Matthew Greisinger Improving Singapore Through Its Public Spaces When I started my project, I knew that I wanted it to be centered around cities. With the time restraint paired with the complexity of the topic, I understood that I had to focus on a single aspect that makes a city unique. Therefore, I decided to focus on public spaces and the impacts they have on their cities. Upon meeting my mentor, an urban planner who travels around Southeast Asia, he encouraged me that the best way to learn was to travel to different places and draw comparisons between them. Therefore, by traveling to and comparing Singapore’s Clarke Quay and Malaysia’s Malacca City, my goal was to find a single aspect I can adapt from Malacca City to improve the Clarke Quay. Once I got started, I knew that it would be extremely difficult, for I am trying to compare apples and oranges in a sense.
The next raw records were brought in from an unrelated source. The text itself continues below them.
-- ==== Sys2Proof/Machine/Stream.lean ====
section
/-! DEFINITION. Streams of elements (R95, R232, R498): reading, converting and writing elements of the stored formats. -/

namespace Sys2Proof.Machine

/-- The formats that the vector engine reads and writes (R95). -/
def streamFmt (f : Nat) : Bool := [0x00, 0x01, 0x10, 0x11, 0x14, 0x15, 0x18].contains f

def streamBits (f : Nat) : Nat := (fmtBits f).getD 32

/-- The bytes that `n` elements of a format take. -/
def streamLen (f n : Nat) : Nat := ceilDiv (n * streamBits f) 8

def intF32 (n : Int) : W32 := (toF32 .rne ⟨n, 0⟩ false).1

/-- The FP32 value of a stored element (R95). -/
def elemValue (f v : Nat) : W32 :=
  match f with
  | 0x00 => BitVec.ofNat 32 v
  | 0x01 => bf32 (BitVec.ofNat 16 v)
  | 0x10 => intF32 ((v : Int) - 128)
  | 0x11 => intF32 ((v : Int) - 8)
  | 0x14 => intF32 (BitVec.ofNat 8 v).toInt
  | 0x15 => intF32 (BitVec.ofNat 4 v).toInt
  | _ => if v = 0xFF then nan32 else (toF32 .rne ⟨1, (v : Int) - 127⟩ false).1

/-- Element `i` of a stream at `base`, as stored bits. -/
def xStream (g : Agent) (f base i : Nat) : X (Nat × Bool) := do
  let b := streamBits f
  let a := base + i * b / 8
  let (w, p) ← xRead32 g (a / 4 * 4)
  pure (bitsOf w.toNat (8 * (a % 4) + (if b = 4 then 4 * (i % 2) else 0)) b, p)

/-- Elements `j` to `j + n - 1` of a stream as FP32 values. -/
def xStreamVals (g : Agent) (f base j : Nat) : Nat → X (List (W32 × Bool))
  | 0 => pure []
  | n + 1 => do
    let (v, p) ← xStream g f base j
    let r ← xStreamVals g f base (j + 1) n
    pure ((elemValue f v, p) :: r)

/-- Write bytes with marks from `a` upward, word by word: a word that is covered whole takes its own mark, a word that is
covered in part keeps an old one (R427). -/
def xPutBytes (g : Agent) (a : Nat) (l : List (Byte × Bool)) : X Unit := go (l.length + 1) a l
where
  go : Nat → Nat → List (Byte × Bool) → X Unit
    | 0, _, _ => pure ()
    | n + 1, a, l =>
      if l.isEmpty then pure ()
      else do
        let k := 4 - a % 4
        let now := l.take k
        let mark := now.any (·.2)
        if now.length = 4 then xWrite32 g a (BitVec.ofNat 32 (leVal (now.map (·.1)))) mark
        else xWriteBytes g a (now.map (·.1)) mark
        go n (a + k) (l.drop k)

/-- Two nibbles to a byte, the first in the low half (R86). -/
def packNibbles : List (Nat × Bool) → List (Byte × Bool)
  | a :: b :: r => (BitVec.ofNat 8 (a.1 % 16 + 16 * (b.1 % 16)), a.2 || b.2) :: packNibbles r
  | [a] => [(BitVec.ofNat 8 (a.1 % 16), a.2)]
  | [] => []

/-- Write stored elements from index `j` of a stream. The other nibble of a half-written byte stays as it is. -/
def xPutElems (g : Agent) (f base j : Nat) (l : List (Nat × Bool)) : X Unit := do
  let b := streamBits f
  if b = 4 then
    let a := base + j / 2
    let l ← if j % 2 = 1 then do
        let (o, _) ← xReadBytes g a 1
        pure ((o % 16, false) :: l)
      else pure l
    let l ← if l.length % 2 = 1 then do
        let (o, _) ← xReadBytes g (a + l.length / 2) 1
        pure (l ++ [(o / 16, false)])
      else pure l
    xPutBytes g a (packNibbles l)
  else
    xPutBytes g (base + j * (b / 8)) ((l.map (fun p => (leBytes (b / 8) p.1).map (fun x => (x, p.2)))).flatten)

/-- What writing an element does: the stored bits, and whether it counts under SAT, NANOUT, FLUSHEL (R121, R498). -/
structure Stored where
  code : Nat
  sat : Bool
  nan : Bool
  flush : Bool
deriving DecidableEq, Repr

/-- The code of integer `n` in an array input or weight format (R86, R88). -/
def intCode (f : Nat) (n : Int) : Nat :=
  match f with
  | 0x10 => (n + 128).toNat
  | 0x11 => (n + 8).toNat
  | 0x14 => (BitVec.ofInt 8 n).toNat
  | _ => (BitVec.ofInt 4 n).toNat

def intQ (f : Nat) : Nat := if f = 0x10 ∨ f = 0x14 then 127 else 7

/-- |x| rounded to a power of two: its exponent (R498). -/
def pow2Round (mode : Rnd) (x : Dy) : Int :=
  let f := dyLog x
  let (n, d) := dyQuot ⟨x.m, x.e - f⟩
  match mode with
  | .rne =>
    if 2 * (n - d) > d then f + 1
    else if 2 * (n - d) = d then (if (127 + f) % 2 = 0 then f else f + 1)
    else f
  | m => f + (roundQuot m n d : Int) - 1

/-- Convert an FP32 result to a destination format (R240, R498). -/
def storeElem (f : Nat) (mode : Rnd) (w : W32) : Stored :=
  match f with
  | 0x00 => if nonFin w then ⟨nan32.toNat, false, true, false⟩ else ⟨w.toNat, false, false, false⟩
  | 0x01 => let (h, sat) := cvt16 mode w; ⟨h.toNat, sat, nonFin w, false⟩
  | 0x18 =>
    match val32 w with
    | none => ⟨0xFF, false, true, false⟩
    | some x =>
      if x.m = 0 then ⟨0, false, false, false⟩
      else
        let p := pow2Round mode x.dy
        if p < -127 then ⟨0, false, false, true⟩
        else if 127 < p then ⟨0xFE, true, false, false⟩
        else ⟨(127 + p).toNat, false, false, false⟩
  | f =>
    match val32 w with
    | none => ⟨intCode f 0, false, true, false⟩
    | some x =>
      let (neg, v) := scaledInt mode x 0
      let q := intQ f
      let sgn (k : Nat) : Int := if neg then -(k : Int) else k
      if q < v then ⟨intCode f (sgn q), true, false, false⟩
      else ⟨intCode f (sgn v), false, false, decide (v = 0 ∧ x.m ≠ 0)⟩

/-! ### Exponent histograms (R251, R439) -/

/-- The bin of an FP32 pattern (R251). -/
def histBin (w : W32) : Nat :=
  match val32 w with
  | none => if bitsOf w.toNat 0 23 = 0 then 62 else 63
  | some x => if x.m = 0 then 0 else (min (max (dyLog x.dy + 32) 1) 62).toNat

/-- Count elements into a histogram set. -/
def State.histBins (s : State) (t set : Nat) (bins : List Nat) : State :=
  s.modTile t (fun v => { v with vec := { v.vec with hist := bins.foldl (fun h b =>
    smSet 0#32 h (64 * set + b) (satAdd 32 (smGet 0#32 h (64 * set + b)) 1)) v.vec.hist } })

def State.histCount (s : State) (t set : Nat) (vals : List W32) : State := s.histBins t set (vals.map histBin)

/-- The alarms of a set, checked when a descriptor that counts into it completes (R439). -/
def State.histAlarms (s : State) (t set : Nat) : State :=
  let v := (s.tile t).vec
  let a := smGet Halm.reset v.halm set
  let c (b : Nat) : Nat := (smGet 0#32 v.hist (64 * set + b)).toNat
  let sum (lo hi : Nat) : Nat := ((List.range 64).filter (fun b => lo ≤ b && b ≤ hi) |>.map c).sum
  let total := sum 0 63
  if total < 65536 then s
  else
    let fires : List Bool :=
      [ a.en.getLsbD 0 && decide (0 < c 62 + c 63),
        a.en.getLsbD 1 && decide (a.hifrac.toNat * total < sum a.hibin.toNat 61 * 65536),
        a.en.getLsbD 2 && decide (a.lofrac.toNat * total < sum 1 a.lobin.toNat * 65536) ]
    fires.zipIdx.foldl (fun s p =>
      let n := 3 * set + p.2
      if p.1 && !(s.tile t).vec.halmFired.getLsbD n then
        (s.modTile t (fun v => { v with vec := { v.vec with halmFired := v.vec.halmFired ||| (1#48 <<< n) } })).notice
          t 8 (4 * set + p.2) 0
      else s) s

end Sys2Proof.Machine
end

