/-- One slice of one instruction: 128 elements, or one where a destination is updated in place with wider elements. A non-finite element
of any operand that the instruction has counts under counter 2: one of a source that SEL does not select, and an immediate once for each
element (DESIGN CHOICE, log 60: R121 does not say whether those are read). -/
def xSlice (g : Agent) (d : W512) (prog tab : List Byte) (blk : Option FbEnt) (n : Nat) : X Unit := do
  let e ← xEntry g
  let r := e.run
  let i := vinsOf prog r.unit
  let (da, df) := streamOf d tab r.blk i.d
  let ranges := i.srcs.map (srcRange d tab r.blk blk n)
  let dlen := if i.red then streamLen df 1 else streamLen df n
  let s ← xState
  let laps := ranges.any (fun x => x.1.base != da && s.overlaps g x.1 ⟨da, 0, 1, dlen⟩)
  let widen := !i.red && ranges.any (fun x => x.1.base == da && x.2 < streamBits df)
  let m := min 128 (n - r.sub)
  let g1 := if widen then 1 else 128
  xPortwait g (⟨da, 0, 1, dlen⟩ :: ranges.map (·.1))
  if i.red then
    let xs ← xOperand g d tab r.blk blk true false 0#32 i.a r.sub m
    let nf := (xs.filter (fun x => nonFin x.1)).length
    let lanes := if r.sub = 0 then [] else r.acc.take 128
    let mark := (r.sub ≠ 0 && (r.acc[128]?).getD 0#32 != 0#32) || xs.any (·.2)
    let stepped := xs.zipIdx.map (fun x =>
      match lanes[x.2]? with
      | some old => lanePut i.op old x.1.1
      | none => if i.op = 0x22 then lanePut 0x22 0#32 x.1.1 else (if nonFin x.1.1 then nan32 else x.1.1, false))
    let lanes' := stepped.map (·.1) ++ lanes.drop stepped.length
    let sats := (stepped.filter (·.2)).length
    xMod (fun s => s.numCounts g.tile [(2, nf), (0, sats)])
    if n ≤ r.sub + m then
      let (w, k) := laneTree i.op 8 lanes'
      let mode := rndOf i.rmode r.seed (2 * g.tile + 1) r.seq (r.sri % 2 ^ 24)
      xMod (fun s => s.numCount g.tile 0 k)
      xEmit g i df da 0 (vHset d) laps [(storeElem df (if df = 0x00 then .rne else mode) w, mark)]
      xRun g (fun r => { r with unit := r.unit + 1, sub := 0, acc := [] })
    else
      let pad := lanes' ++ List.replicate (128 - lanes'.length) 0#32
      xRun g (fun r => { r with sub := r.sub + m, acc := pad ++ [if mark then 1#32 else 0#32] })
  else
    pieces g d tab blk i da df laps g1 r.sub m
    xRun g (fun r => if n ≤ r.sub + m then { r with unit := r.unit + 1, sub := 0 } else { r with sub := r.sub + m })
where
  /-- The slice in pieces of `g1` elements, each read whole and then written. -/
  pieces (g : Agent) (d : W512) (tab : List Byte) (blk : Option FbEnt) (i : VIns) (da df : Nat) (laps : Bool)
      (g1 j : Nat) : Nat → X Unit
    | 0 => pure ()
    | m + 1 => do
      let e ← xEntry g
      let r := e.run
      let k := min g1 (m + 1)
      let as ← xOperand g d tab r.blk blk true false 0#32 i.a j k
      let bs ← xOperand g d tab r.blk blk i.useB i.bimm i.imm i.b j k
      let cs ← xOperand g d tab r.blk blk i.useC i.cimm i.imm i.c j k
      let ops := as.zip (bs.zip cs)
      let nf := ([as, bs, cs].map (fun l => (l.filter (fun x => nonFin x.1)).length)).sum
      let out := ops.zipIdx.map (fun p =>
        let (a, b, c) := p.1
        let mode := rndOf i.rmode r.seed (2 * g.tile + 1) r.seq ((r.sri + p.2) % 2 ^ 24)
        (vecElem i df mode a.1 b.1 c.1, a.2 || b.2 || c.2))
      xMod (fun s => s.numCount g.tile 2 nf)
      xEmit g i df da j (vHset d) laps out
      if g1 = 1 then pieces g d tab blk i da df laps g1 (j + 1) m else pure ()

/-- The next slice of a RUN; true at its end. -/
def runUnitOf (g : Agent) : X Bool := do
  let e ← xEntry g
  let prog := (e.run.snap[0]?).getD []
  let tab := (e.run.snap[1]?).getD []
  if vNinstr e.d ≤ e.run.unit then pure true
  else do
    xSlice g e.d prog tab none (vN e.d)
    flushAs g (streamOf e.d tab e.run.blk (vinsOf prog e.run.unit).d).2
    let e ← xEntry g
    pure (vNinstr e.d ≤ e.run.unit)

/-- The larger of two finite magnitudes; a non-finite value takes no part. -/
def amaxFold (m : W32) (x : W32) : W32 := if nonFin x then m else maxMag m x

/-- Phase A fused into a finished block with the elements `vals` (R250, R244): run maxima and the partial amax_T. Entries beyond the
scratchpad are not written; a NaN maximum of such an entry counts under NANOUT all the same (DESIGN CHOICE, log 50: no rule says what
becomes of the entry). -/
def xGather (g : Agent) (d : W512) (b : FbEnt) (vals : List (W32 × Bool)) : X Unit := do
  let nb := vTcols d / 32
  let runs := (List.range b.rows).map (fun r => (List.range (b.cols / 32)).map (fun c => (r, 32 * c))) |>.flatten
  let put (o : Nat) (v : W32) (mk : Bool) : X Unit :=
    if o + 4 ≤ 0x300000 then xMod (fun s => s.putWord g.tile (.spad g.tile o) v mk) else pure ()
  runs.forM (fun p => do
    let xs := (vals.drop (p.1 * b.cols + p.2)).take 32
    let m := if xs.any (fun x => nonFin x.1) then nan32 else xs.foldl (fun m x => amaxFold m x.1) 0#32
    xMod (fun s => s.numCount g.tile 1 (b2n (nonFin m)))
    put (vBmax d + 4 * ((b.row0 + p.1) * nb + (b.col0 + p.2) / 32)) m (xs.any (·.2)))
  let old ← xSpad g.tile (vAmax d) g.ctx
  let m := vals.foldl (fun m x => amaxFold m x.1) (amaxFold 0#32 old.1)
  put (vAmax d) m (old.2 || vals.any (·.2))
  xMod (fun s => s.numCount g.tile 2 ((vals.filter (fun x => nonFin x.1)).length + b2n (nonFin old.1)))

/-- The next slice of an FBQRUN's present block; true when the block's program has completed and it is dequeued. The block is counted and
gathered as the engine takes it, before its program writes (R102, R251). -/
def fbqUnitOf (g : Agent) : X Bool := do
  let e ← xEntry g
  let s ← xState
  let prog := (e.run.snap[0]?).getD []
  let tab := (e.run.snap[1]?).getD []
  let src := vSrc e.d
  match (s.tile g.tile).vec.fbq[src]? with
  | some (b :: rest) =>
    let n := b.rows * b.cols
    if e.run.unit = 0 ∧ e.run.sub = 0 then do
      let vals ← xBlockVals g b 0 n
      if vGather e.d then xGather g e.d b vals
      xMod (fun s => s.histCount g.tile (vHset e.d) (vals.map (·.1)))
    if e.run.unit < vNinstr e.d then
      xSlice g e.d prog tab (some b) n
      flushAs g (streamOf e.d tab e.run.blk (vinsOf prog e.run.unit).d).2
    let e ← xEntry g
    if vNinstr e.d ≤ e.run.unit then do
      flushRemote g
      xMod (fun s =>
        s.modTile g.tile (fun v => { v with vec := { v.vec with fbq := v.vec.fbq.set src rest } }))
      xRun g (fun r => { r with unit := 0, sub := 0, blk := r.blk + 1 })
      pure true
    else do
      flushRemote g
      pure false
  | _ => xFail .wait

/-- The running vector descriptor, where it may go on (R253). -/
def State.vecRunning (s : State) (t : Nat) : Option QEntry :=
  let v := s.tile t
  if s.paused t || ((v.faults[4]?).getD FaultReg.none).pend then none else v.running 4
However, I know that doing this experience has taught me more about public spaces than any book or website could.


Alex Greisinger SAS Student Application & Building Management Interface I have heard many complaints from students at SAS about problems that are present within the campus’ physical environment. Classrooms too cold. Bathrooms are flooded. These problems are ones that are talked about among the student body on a consistent basis but yet never seem to go away. There was not a way to get the voices of the students heard by the people who could solve the problems. Therefore, I felt that a beneficial project for SAS to implement would be an application where SAS students could provide feedback on the issues they encounter within the physical SAS campus and an interface that SAS building managers could use to more effectively identify, organize, and solve the problems based on the student feedback.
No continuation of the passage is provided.